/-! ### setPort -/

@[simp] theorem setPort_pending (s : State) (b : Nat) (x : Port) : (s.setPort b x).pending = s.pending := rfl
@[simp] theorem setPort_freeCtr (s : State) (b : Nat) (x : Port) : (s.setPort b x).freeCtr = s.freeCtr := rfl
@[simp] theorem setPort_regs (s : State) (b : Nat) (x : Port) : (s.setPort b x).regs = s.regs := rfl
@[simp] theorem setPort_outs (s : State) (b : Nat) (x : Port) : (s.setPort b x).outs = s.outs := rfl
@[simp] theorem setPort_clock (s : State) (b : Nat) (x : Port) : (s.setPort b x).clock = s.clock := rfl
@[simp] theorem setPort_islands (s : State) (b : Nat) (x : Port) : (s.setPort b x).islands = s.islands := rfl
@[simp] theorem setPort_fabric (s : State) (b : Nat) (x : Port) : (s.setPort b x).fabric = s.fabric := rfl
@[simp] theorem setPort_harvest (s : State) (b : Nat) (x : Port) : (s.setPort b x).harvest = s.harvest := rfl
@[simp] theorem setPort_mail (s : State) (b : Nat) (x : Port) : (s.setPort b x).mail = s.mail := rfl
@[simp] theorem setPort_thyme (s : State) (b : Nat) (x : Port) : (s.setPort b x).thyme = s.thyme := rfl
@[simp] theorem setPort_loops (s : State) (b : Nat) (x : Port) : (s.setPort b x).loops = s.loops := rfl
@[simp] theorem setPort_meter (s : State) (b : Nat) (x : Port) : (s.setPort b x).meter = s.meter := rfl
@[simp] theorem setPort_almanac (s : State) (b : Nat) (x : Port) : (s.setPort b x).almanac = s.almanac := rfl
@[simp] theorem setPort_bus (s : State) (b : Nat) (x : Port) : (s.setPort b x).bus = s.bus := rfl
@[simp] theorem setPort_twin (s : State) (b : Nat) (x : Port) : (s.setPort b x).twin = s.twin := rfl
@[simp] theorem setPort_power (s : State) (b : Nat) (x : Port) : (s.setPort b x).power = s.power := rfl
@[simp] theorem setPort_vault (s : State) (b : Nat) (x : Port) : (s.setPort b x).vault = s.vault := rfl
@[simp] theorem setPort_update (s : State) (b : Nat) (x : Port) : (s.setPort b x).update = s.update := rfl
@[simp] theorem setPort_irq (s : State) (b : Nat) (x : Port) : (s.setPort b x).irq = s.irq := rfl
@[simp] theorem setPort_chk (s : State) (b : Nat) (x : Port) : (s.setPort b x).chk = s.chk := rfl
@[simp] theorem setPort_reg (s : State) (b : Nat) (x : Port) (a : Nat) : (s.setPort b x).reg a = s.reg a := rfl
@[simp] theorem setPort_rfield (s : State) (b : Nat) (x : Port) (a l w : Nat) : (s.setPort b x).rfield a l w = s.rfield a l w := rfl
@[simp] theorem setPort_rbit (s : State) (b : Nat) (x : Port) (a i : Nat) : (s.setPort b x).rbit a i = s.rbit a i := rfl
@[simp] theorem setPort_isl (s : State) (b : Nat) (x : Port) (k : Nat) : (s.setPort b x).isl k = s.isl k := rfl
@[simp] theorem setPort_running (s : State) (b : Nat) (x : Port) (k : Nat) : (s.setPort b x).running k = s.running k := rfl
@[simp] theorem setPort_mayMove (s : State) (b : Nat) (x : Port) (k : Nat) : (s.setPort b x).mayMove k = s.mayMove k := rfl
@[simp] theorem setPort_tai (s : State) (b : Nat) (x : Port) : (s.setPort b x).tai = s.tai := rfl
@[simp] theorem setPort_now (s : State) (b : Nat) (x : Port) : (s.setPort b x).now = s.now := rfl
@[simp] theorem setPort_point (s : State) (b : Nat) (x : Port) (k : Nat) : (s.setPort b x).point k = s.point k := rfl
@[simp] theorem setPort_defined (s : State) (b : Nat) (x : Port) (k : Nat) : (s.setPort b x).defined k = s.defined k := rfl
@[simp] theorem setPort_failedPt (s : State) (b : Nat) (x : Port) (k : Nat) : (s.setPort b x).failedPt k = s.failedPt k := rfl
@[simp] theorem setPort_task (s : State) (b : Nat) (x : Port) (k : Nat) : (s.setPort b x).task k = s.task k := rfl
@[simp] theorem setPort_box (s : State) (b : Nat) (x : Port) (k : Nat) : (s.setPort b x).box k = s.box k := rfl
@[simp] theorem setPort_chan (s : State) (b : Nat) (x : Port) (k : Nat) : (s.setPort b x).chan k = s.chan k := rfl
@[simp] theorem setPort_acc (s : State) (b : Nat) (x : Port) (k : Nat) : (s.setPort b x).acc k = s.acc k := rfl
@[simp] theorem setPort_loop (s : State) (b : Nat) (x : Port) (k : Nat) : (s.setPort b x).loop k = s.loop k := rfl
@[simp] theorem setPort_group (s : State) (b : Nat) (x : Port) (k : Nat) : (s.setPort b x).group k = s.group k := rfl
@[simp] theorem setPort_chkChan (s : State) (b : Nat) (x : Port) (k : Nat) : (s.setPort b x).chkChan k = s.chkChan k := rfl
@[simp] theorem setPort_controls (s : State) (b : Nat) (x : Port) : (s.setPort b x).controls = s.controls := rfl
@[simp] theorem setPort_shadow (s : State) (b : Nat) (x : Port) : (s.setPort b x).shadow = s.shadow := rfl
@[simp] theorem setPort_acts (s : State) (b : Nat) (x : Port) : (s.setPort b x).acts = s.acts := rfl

## Work request
Leave out every line above except those from the line with "s.meter := rfl" up to and including the line with "s.reg a := rfl", and copy those exactly.

## Expected output
@[simp] theorem setPort_meter (s : State) (b : Nat) (x : Port) : (s.setPort b x).meter = s.meter := rfl
@[simp] theorem setPort_almanac (s : State) (b : Nat) (x : Port) : (s.setPort b x).almanac = s.almanac := rfl
@[simp] theorem setPort_bus (s : State) (b : Nat) (x : Port) : (s.setPort b x).bus = s.bus := rfl
@[simp] theorem setPort_twin (s : State) (b : Nat) (x : Port) : (s.setPort b x).twin = s.twin := rfl
@[simp] theorem setPort_power (s : State) (b : Nat) (x : Port) : (s.setPort b x).power = s.power := rfl
@[simp] theorem setPort_vault (s : State) (b : Nat) (x : Port) : (s.setPort b x).vault = s.vault := rfl
@[simp] theorem setPort_update (s : State) (b : Nat) (x : Port) : (s.setPort b x).update = s.update := rfl
@[simp] theorem setPort_irq (s : State) (b : Nat) (x : Port) : (s.setPort b x).irq = s.irq := rfl
@[simp] theorem setPort_chk (s : State) (b : Nat) (x : Port) : (s.setPort b x).chk = s.chk := rfl
@[simp] theorem setPort_reg (s : State) (b : Nat) (x : Port) (a : Nat) : (s.setPort b x).reg a = s.reg a := rfl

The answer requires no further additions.